1. High Classification Accuracy: The SEHGNN model achieved an accuracy of 94.1% in anxiety disorder classification, significantly outperforming other deep learning-based models.
2. Biomarker Identification: The SEHGNN model successfully identified biomarkers associated with anxiety disorders, providing new perspectives for disease diagnosis and treatment.
3. Subspace-Enhanced Hypergraph Convolution Operation: By introducing a learnable weight matrix, the SEHGNN model adaptively enhanced the impact of hyperedges, improving the effectiveness of feature extraction.
4. Ensemble Learning Strategy: By running the SEHGNN-BHT framework multiple times and using a majority voting strategy, the research team further enhanced the model’s classification performance.

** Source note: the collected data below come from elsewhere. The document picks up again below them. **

/-- Send a packet's sorts from the i-th on; what credits do not cover waits for its turn, ahead of any other packet to that die. -/
def crossFrom (d : Dev) (src : Nat) (q : QPkt) (i : Nat) (full : Option Nat) : Dev :=
  let (j, d) := sendSorts src q full q.pkt.sorts i d
  let key := xKey src (portDie q.port)
  if q.pkt.sorts ≤ j then { d with core := { d.core with xRun := tdel d.core.xRun key } }
  else { d with core := { d.core with xRun := tput d.core.xRun key (q, j) } }

/-- Is a queue's head eligible (R160): a credit for its destination die, its port not gated as this die knows, and no other packet of
this source on its way to the same die? -/
def headEligible (d : Dev) (src : Nat) (q : QPkt) : Bool :=
  xCredOk d src q.port && !d.core.gateSeen.contains (src, q.port) && !thas d.core.xRun (xKey src (portDie q.port))

/-- The eligible queues of a die with their heads. -/
def eligible (d : Dev) (src : Nat) : List (Nat × QPkt) :=
  d.core.voq.filterMap fun e =>
    match e.2 with
    | q :: _ => if e.1 / 32768 = src ∧ headEligible d src q then some (e.1, q) else none
    | [] => none

/-- Oldest first. -/
def oldest : List (Nat × QPkt) → Option (Nat × QPkt)
  | [] => none
  | x :: r => match oldest r with
    | some y => if y.2.born < x.2.born then some y else some x
    | none => some x

/-- The next queue of a class in round robin order: the first one past the pointer, else the first of all (R160). -/
def nextRR (c : List (Nat × QPkt)) (ptr : Nat) : Option (Nat × QPkt) :=
  match c.find? fun e => decide (ptr < e.1) with
  | some e => some e
  | none => c.head?

/-- Take the head of a queue and send it across (R160). -/
def takeHead (d : Dev) (src : Nat) (e : Nat × QPkt) (full : Option Nat) : Dev :=
  let core := { d.core with
    voq := match tget [] d.core.voq e.1 with
      | _ :: q2 :: r => tput d.core.voq e.1 ({ q2 with born := d.clk, prom := false } :: r)
      | _ => tdel d.core.voq e.1 }
  crossFrom { d with core := core } src e.2 0 full

/-- On a press die, response queues are served before request queues (R397). -/
def kindFirst (src : Nat) (c : List (Nat × QPkt)) : List (Nat × QPkt) :=
  if src < 16 then c
  else
    let r := c.filter fun e => (e.1 % 32768 / 8) % 2 == 0
    if r.isEmpty then c else r

/-- XBAR_SCHEDULE: the die's scheduler goes on with a packet under way, else picks promoted heads oldest first, then a class by
deficit round robin in proportion to XWEIGHT (in sorts, log 13), then a queue of it round robin (R160). `full` names the plane whose
spoke queue is full (R162). -/
def xbarFx (src : Nat) (full : Option Nat) (d : Dev) : Dev :=
  match d.core.xRun.find? fun e => e.1 / 24 == src && xCredOk d src e.2.1.port with
  | some e => crossFrom d src e.2.1 e.2.2 full
  | none =>
    let c := eligible d src
    match oldest (c.filter fun e => e.2.prom) with
    | some e => takeHead d src e full
    | none =>
      let c := kindFirst src c
      let cand (tc : Nat) : Option (Nat × QPkt) :=
        nextRR (c.filter fun e => e.1 % 8 == tc) (tget 0 d.core.rrPtr (8 * src + tc))
      let noneWaits (tc : Nat) : Bool := !d.core.voq.any fun e => e.1 / 32768 == src && e.1 % 8 == tc
      match drr (fun tc => (cand tc).map fun e => e.2.pkt.sorts) noneWaits (fun tc => d.fld .ptClassCfg tc 27 20) 160
          (tget 0 d.core.classPtr src) (fun tc => tget 0 d.core.classDef (8 * src + tc)) with
      | none => d
      | some (tc, defs) =>
        match cand tc with
        | none => d
        | some e =>
          let core := { d.core with
            classPtr := tput d.core.classPtr src tc
            classDef := putDefs d.core.classDef (8 * src) defs
            rrPtr := tput d.core.rrPtr (8 * src + tc) e.1 }
          takeHead { d with core := core } src e full

def execXbarSchedule (die : Nat) (full : Option Nat) (s : State) : Out := onDev (xbarFx die full) s

/-! ### Egress store, port gates (R165) -/

/-- Sorts a port's egress queues hold. -/
def egSorts (d : Dev) (port : Nat) : Nat :=
  sumNat ((upTo 8).map fun tc => sumNat ((tget [] d.core.egq (egqKey port tc)).map fun q => q.got - q.sent / 256))

/-- A port die raises or lifts a port's gate, and each change goes to every die (R165). -/
def gateCheck (d : Dev) (port : Nat) : Dev :=
  let n := egSorts d port
  let on := d.core.gated.contains port
  if !on && decide (d.fld .ptEgrCfg 0 31 16 < n) then
    { d.count .cGateon (portDie port) with core := { d.core with gated := d.core.gated ++ [port] } }
  else if on && decide (n < d.fld .ptEgrCfg 0 15 0) then
    { d.count .cGateon (portDie port) with core := { d.core with gated := d.core.gated.filter (· != port) } }
  else d

/-- XBAR_CREDIT_RX: credits for sorts the destination freed reach their source (R165). -/
def xCreditFx (src port n : Nat) (d : Dev) : Dev :=
  let k := min n (tget 0 d.core.owed (1024 * src + port))
  let core := { d.core with
    owed := tmod 0 d.core.owed (1024 * src + port) (· - k)
    xCred := tmod 0 d.core.xCred (xKey src (portDie port)) (· - k)
    egCred := tmod 0 d.core.egCred (1024 * src + port) (· - k) }
  { d with core := core }

def execXbarCreditRx (src port n : Nat) (s : State) : Out := onDev (xCreditFx src port n) s

/-- GATE_CHANGE_RX: a die learns a port's gate as its own die has it (R165). -/
def gateChangeFx (die port : Nat) (d : Dev) : Dev :=
  let seen := d.core.gateSeen.filter fun g => g != (die, port)
  { d with core := { d.core with gateSeen := if d.core.gated.contains port then seen ++ [(die, port)] else seen } }

def execGateChangeRx (die port : Nat) (s : State) : Out := onDev (gateChangeFx die port) s

/-! ### The resequencer (R167) -/

/-- A released sort joins the egress queue of its port and class, or is discarded if a sort of its packet was lost (R163, R167). -/
def arriveSort (d : Dev) (f : Flight) : Dev :=
  let key := egqKey f.q.port f.q.pkt.tc
  if f.lost then oweSorts d f.src f.q.port 1
  else if f.idx = 0 then
    let q := { f.q with got := 1, sent := 0, born := d.clk }
    gateCheck { d with core := { d.core with egq := tmod [] d.core.egq key (· ++ [q]) } } f.q.port
  else
    let more (q : QPkt) : QPkt := { q with got := q.got + 1 }
    let egq := tmod [] d.core.egq key (mapIf (fun q => q.uid == f.q.uid) more)
    gateCheck { d with core := { d.core with egq := egq } } f.q.port

def sameFlight (f g : Flight) : Bool := f.src == g.src && f.dst == g.dst && f.pseq == g.pseq && f.out == g.out

/-- Release rebuilt sorts of one source in PSEQ order; a void marker releases its PSEQ and nothing else (R167). -/
def releaseSeq (src dst : Nat) : Nat → Dev → Dev
  | 0, d => d
  | fuel + 1, d =>
    let want := tget 0 d.core.pseqRx (xKey src dst)
    match d.core.flights.find? fun f => f.src == src && f.dst == dst && f.pseq == want && !f.out && (f.rebuilt || f.voided) with
    | none => d
    | some f =>
      let gone (g : Flight) : Flight := { g with out := true }
      let fl := if f.acked || f.voided then dropFirst (sameFlight f) d.core.flights else mapFirst (sameFlight f) gone d.core.flights
      let d := { d with core := { d.core with flights := fl, pseqRx := tput d.core.pseqRx (xKey src dst) ((want + 1) % 65536) } }
      releaseSeq src dst fuel (if f.voided then d else arriveSort d f)

def release (d : Dev) (src dst : Nat) : Dev := releaseSeq src dst (d.core.flights.length) d

/-- A packet is lost in crossing: every other sort of it is discarded at the destination, and its sorts still at the source are freed
(R163, R167). -/
def losePacket (d : Dev) (q : QPkt) : Dev :=
  let key := egqKey q.port q.pkt.tc
  let inEg := (tget [] d.core.egq key).find? fun e => e.uid == q.uid
  let left := unsentOf d q
  let d := freeArrival d q.inp left
  let core := { d.core with
    flights := mapIf (fun f => f.q.uid == q.uid) (fun f => { f with lost := true }) d.core.flights
    xRun := d.core.xRun.filter fun e => e.2.1.uid != q.uid
    qcharge := if q.die < 16 then tmod 0 d.core.qcharge (inqKey q) (· - left) else d.core.qcharge
    egq := if inEg.isSome then tmod [] d.core.egq key (fun l => l.filter fun e => e.uid != q.uid) else d.core.egq }
  let d := { d with core := core }
  match inEg with
  | some e => gateCheck (oweSorts d e.die q.port (e.got - e.sent / 256)) q.port
  | none => d

/-! ### Slices, acknowledgements, resends (R161–R163) -/

def modFlight (d : Dev) (src dst pseq : Nat) (f : Flight → Flight) : Dev :=
  let hit (g : Flight) : Bool := g.src == src && g.dst == dst && g.pseq == pseq
  { d with core := { d.core with flights := mapFirst hit f d.core.flights } }

def findFlight (d : Dev) (src dst pseq : Nat) : Option Flight :=
  d.core.flights.find? fun g => g.src == src && g.dst == dst && g.pseq == pseq

/-- SLICE_RX (R161, R163): reserved codes and bad CHECKs are discarded, a bad CHECK counted; four good slices rebuild the sort; a void
marker releases its PSEQ. Control slices are the commands of their own rows. -/
def sliceFx (x : Slice) (d : Dev) : Dev :=
  if 24 ≤ x.src ∨ 24 ≤ x.dst ∨ 5 ≤ x.sidx ∨ x.kind = 3 then d
  else if !x.good then
    { d.count .cSliceerr (8 * x.dst + x.sidx) with core := { d.core with planeErr := tmod 0 d.core.planeErr x.sidx (· + 1) } }
  else
    match findFlight d x.src x.dst x.pseq with
    | none => d
    | some f =>
      if x.kind = 1 then
        if f.void then release (modFlight d x.src x.dst x.pseq fun f => { f with voided := true }) x.src x.dst else d
      else if x.kind ≠ 0 ∨ f.rebuilt ∨ f.void then d
      else
        let good := if f.good.contains x.sidx then f.good else f.good ++ [x.sidx]
        let d := modFlight d x.src x.dst x.pseq fun f => { f with good := good, rebuilt := decide (4 ≤ good.length) }
        if 4 ≤ good.length then release d x.src x.dst else d

def execSliceRx (x : Slice) (s : State) : Out := onDev (sliceFx x) s

/-- REBUILD_TIMEOUT: fewer than four good slices 1 µs after the first: RNAK (R163). -/
def rebuildTmoFx (src dst pseq : Nat) (d : Dev) : Dev :=
  modFlight d src dst pseq fun f => if !f.rebuilt ∧ !f.good.isEmpty then { f with rnak := true, good := [] } else f

def execRebuildTimeout (src dst pseq : Nat) (s : State) : Out := onDev (rebuildTmoFx src dst pseq) s

/-- The source frees one sort: its arrival lane, its queue's charge (R148). -/
def freeSort (d : Dev) (q : QPkt) : Dev :=
  let d := freeArrival d q.inp 1
  if q.die < 16 then { d with core := { d.core with qcharge := tmod 0 d.core.qcharge (inqKey q) (· - 1) } } else d

/-- RACK: the source frees the sort (R148, R163). -/
def rackFx (src dst pseq : Nat) (d : Dev) : Dev :=
  match findFlight d src dst pseq with
  | none => d
  | some f =>
    if f.acked || f.void || !f.rebuilt then d
    else
      let d := freeSort d f.q
      if f.out then { d with core := { d.core with flights := dropFirst (sameFlight f) d.core.flights } }
      else modFlight d src dst pseq fun f => { f with acked := true }

def execRack (src dst pseq : Nat) (s : State) : Out := onDev (rackFx src dst pseq) s

/-- A failed try (R163): the sort is sent again, or on its third failure voided: the sort is freed, the packet lost, a request whose
ingress is the source die answered RETRY. -/
def crossFail (d : Dev) (src dst pseq : Nat) : Dev :=
  match findFlight d src dst pseq with
  | none => d
  | some f =>
    if f.acked || f.void then d
    else if f.fails < 2 then
      (modFlight d src dst pseq fun f => { f with fails := f.fails + 1, rnak := false }).count .cXresend src
    else
      let d := modFlight d src dst pseq fun f => { f with fails := f.fails + 1, void := true }
      let d := freeSort (d.count .cXfail src) f.q
      let core := { d.core with
        xCred := tmod 0 d.core.xCred (xKey src dst) (· - 1)
        egCred := tmod 0 d.core.egCred (1024 * src + f.q.port) (· - 1) }
      let d := { d with core := core }
      let d := d.notice 0x020C src none src dst pseq
      let d := d.record 2 src 11 none pseq
      let d := losePacket d f.q
      match f.q.req with
      | some id => answer d id .retry
      | none => d

/-- RNAK (R163). -/
def execRnak (src dst pseq : Nat) (s : State) : Out := onDev (fun d => crossFail d src dst pseq) s

/-- RACK_TIMEOUT: neither answer within 2 µs of sending (R163). -/
def execRackTimeout (src dst pseq : Nat) (s : State) : Out :=
  onDev (fun d => match findFlight d src dst pseq with
    | some f => if f.rebuilt then d else crossFail d src dst pseq
    | none => d) s

/-- RSQ_GAP_TIMEOUT: the expected PSEQ is skipped, counted and notified; later sorts of its packet are discarded (R167). -/
def rsqGapFx (src dst : Nat) (d : Dev) : Dev :=
  let want := tget 0 d.core.pseqRx (xKey src dst)
  if !(d.core.flights.any fun f => f.src == src && f.dst == dst && f.rebuilt && !f.out && f.pseq != want) then d
  else
    let d := match findFlight d src dst want with
      | some f => losePacket (modFlight d src dst want fun f => { f with out := true }) f.q
      | none => d
    let d := { d with core := { d.core with pseqRx := tput d.core.pseqRx (xKey src dst) ((want + 1) % 65536) } }
    let d := (d.count .cRsqgap dst).notice 0x020E dst none src want 0
    release d src dst

def execRsqGapTimeout (src dst : Nat) (s : State) : Out := onDev (rsqGapFx src dst) s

Other Valuable Information

The research team also conducted hyperparameter tuning experiments and found that selecting 10 brain regions as typical multimodal data yielded the best classification performance. Additionally, the research team quantified the contribution of each region to anxiety disorder classification through subspace signal decomposition, further validating the effectiveness of the SEHGNN model.

This study provides new tools and methods for the diagnosis and treatment of anxiety disorders, holding significant scientific value and application prospects.